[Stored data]
******************************

def alterRoute (p : Port) (h : Handle) (a : AlterArgs) (c : Cabin) : Cabin :=
  match routeKey? h with
  | none => refuse p .malformed c
  | some (l, k) =>
    if alterForm a then
      match routeOf c l k h with
      | none => refuse p .stale c
      | some r =>
        match optSource c r.source a.source with
        | none => refuse p .stale c
        | some src =>
          if alterDenied c p l r a then refuse p .denied c
          else if r.present && decide (src ≠ r.source) && duplicateIn c l (some k) src then refuse p .conflict c
          else alterAt p l k r src a c
    else refuse p .malformed c

/-! ## Park, Unpark, Retire Route (01 R17, R18) -/

/-- Park or Unpark performed (01 R17). -/
def setPresent (p : Port) (l : Fin 8) (k : Fin 6) (r : RouteRecord) (present : Bool) (c : Cabin) : Cabin :=
  respond p .done [] (settleInputs (changeRoute p l k r { r with present := present } c))

def parkRoute (p : Port) (h : Handle) (c : Cabin) : Cabin :=
  match routeKey? h with
  | none => refuse p .malformed c
  | some (l, k) =>
    match routeOf c l k h with
    | none => refuse p .stale c
    | some r =>
      if !mayChangeRoute c p l r then refuse p .denied c
      else if !r.present then refuse p .wrongState c
      else setPresent p l k r false c

def unparkRoute (p : Port) (h : Handle) (c : Cabin) : Cabin :=
  match routeKey? h with
  | none => refuse p .malformed c
  | some (l, k) =>
    match routeOf c l k h with
    | none => refuse p .stale c
    | some r =>
      if !mayChangeRoute c p l r then refuse p .denied c
      else if r.present then refuse p .wrongState c
      else if duplicateIn c l (some k) r.source then refuse p .conflict c
      else setPresent p l k r true c

def retireRoute (p : Port) (h : Handle) (c : Cabin) : Cabin :=
  match routeKey? h with
  | none => refuse p .malformed c
  | some (l, k) =>
    match routeOf c l k h with
    | none => refuse p .stale c
    | some r =>
      if !mayChangeRoute c p l r then refuse p .denied c
      else respond p .done [] (settleInputs (retireRouteAt p l k r c))

/-! ## Read Route, Clear Marks (01 R9, R18) -/

def readRoute (p : Port) (h : Handle) (c : Cabin) : Cabin :=
  match routeKey? h with
  | none => refuse p .malformed c
  | some (l, k) =>
    match routeOf c l k h with
    | none => refuse p .stale c
    | some r => respond p .done (routeWords ⟨l, k, (c.route l k).gen⟩ r) c

def clearMarks (p : Port) (h : Handle) (c : Cabin) : Cabin :=
  match routeKey? h with
  | none => refuse p .malformed c
  | some (l, k) =>
    match routeOf c l k h with
    | none => refuse p .stale c
    | some r =>
      if p ≠ r.owner then refuse p .denied c
      else respond p .done [] (setRouteRecord l k { r with heard := false, altered := false } c)

/-! ## Set Zone (01 R19) -/

def zoneForm (a : ZoneArgs) : Bool :=
  optOk yesNo? a.present && optOk yesNo? a.userMute && optOk acceptSet? a.accept

/-- What a requested ceiling becomes, `v` being the value limited to -192..0 (01 R19). -/
def settledCeiling (p : Port) (img : ZoneImage) (old v : Int) : Int :=
  match p with
  | .front => min v img.absoluteCeiling
  | .rear => if v ≤ old then v else max old (min v (min img.defaultCeiling img.absoluteCeiling))

def newCeiling (p : Port) (img : ZoneImage) (old : Int) : Option Int → Int
  | none => old
  | some v => settledCeiling p img old (limit (-192) 0 v)

/-- The zone entry with the selected fields at their new values (01 R19). -/
def changedZone (p : Port) (img : ZoneImage) (e : ZoneEntry) (a : ZoneArgs) : ZoneEntry :=
  { e with
    present := optRead yesNo? e.present a.present
    volume := optLimit (-192) 0 e.volume a.volume
    ceiling := newCeiling p img e.ceiling a.ceiling
    duckDepth := optLimit (-80) 0 e.duckDepth a.duckDepth
    callDuckDepth := optLimit (-80) 0 e.callDuckDepth a.callDuckDepth
    traffic := optLimit (-120) 0 e.traffic a.traffic
    nav := optLimit (-120) 0 e.nav a.nav
    chime := optLimit (-120) 0 e.chime a.chime
    ring := optLimit (-120) 0 e.ring a.ring
    accept := optRead acceptSet? e.accept a.accept
    userMute := optRead yesNo? e.userMute a.userMute }

/-- A number of Set Zone was limited, or the ceiling taken differs from the value asked (01 R19). -/
def zoneClamped (p : Port) (img : ZoneImage) (e : ZoneEntry) (a : ZoneArgs) : Bool :=
  optLimited (-192) 0 a.volume || optLimited (-80) 0 a.duckDepth || optLimited (-80) 0 a.callDuckDepth ||
  optLimited (-120) 0 a.traffic || optLimited (-120) 0 a.nav || optLimited (-120) 0 a.chime ||
  optLimited (-120) 0 a.ring ||
  (match a.ceiling with
   | none => false
   | some v => decide (newCeiling p img e.ceiling a.ceiling ≠ v))

/-- A changed zone entry: the zone is stale and ZONE goes to both ports (01 R1). -/
def changeZone (z : Zone) (e : ZoneEntry) (c : Cabin) : Cabin :=
  postBoth .zone (markStale z (setZoneEntry z e c))

/-- Set Zone performed; of its fields the accept set alone is an input of the traffic condition (01 R19, 06 R116). -/
def zoneChanged (z : Zone) (old new : ZoneEntry) (c : Cabin) : Cabin :=
  if old.accept = new.accept then settleDirectory (changeZone z new c) else settleInputs (changeZone z new c)

def setZone (img : Image) (p : Port) (zone : Nat) (a : ZoneArgs) (c : Cabin) : Cabin :=
  match Zone.ofNat? zone with
  | none => refuse p .malformed c
  | some z =>
    if !zoneForm a then refuse p .malformed c
    else if !mayChangeZone c p z || (decide (p = .rear) && a.present.isSome) then refuse p .denied c
    else
      let e := changedZone p (img.zones.get z) (c.zone z) a
      respond p (doneOr (zoneClamped p (img.zones.get z) (c.zone z) a)) []
        (if e = c.zone z then c else zoneChanged z (c.zone z) e c)

/-! ## Read Zone, Link List, Grant Rear Control (01 R20, R5, R4) -/

def readZone (p : Port) (zone : Nat) (c : Cabin) : Cabin :=
  match Zone.ofNat? zone with
  | none => refuse p .malformed c
  | some z =>
    respond p .done (zoneWords c p z)
      (setZoneEntry z { c.zone z with clip := (c.zone z).clip.set p false } c)

def listForm : Option Nat → Option (Option (Fin 8))
  | none => some none
  | some n => (finOf? 8 n).map some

******************************

Assignment: Within the data above, find the lines that contain the word "Handle" and copy each of them.

Written response:
def alterRoute (p : Port) (h : Handle) (a : AlterArgs) (c : Cabin) : Cabin :=
def parkRoute (p : Port) (h : Handle) (c : Cabin) : Cabin :=
def unparkRoute (p : Port) (h : Handle) (c : Cabin) : Cabin :=
def retireRoute (p : Port) (h : Handle) (c : Cabin) : Cabin :=
def readRoute (p : Port) (h : Handle) (c : Cabin) : Cabin :=
def clearMarks (p : Port) (h : Handle) (c : Cabin) : Cabin :=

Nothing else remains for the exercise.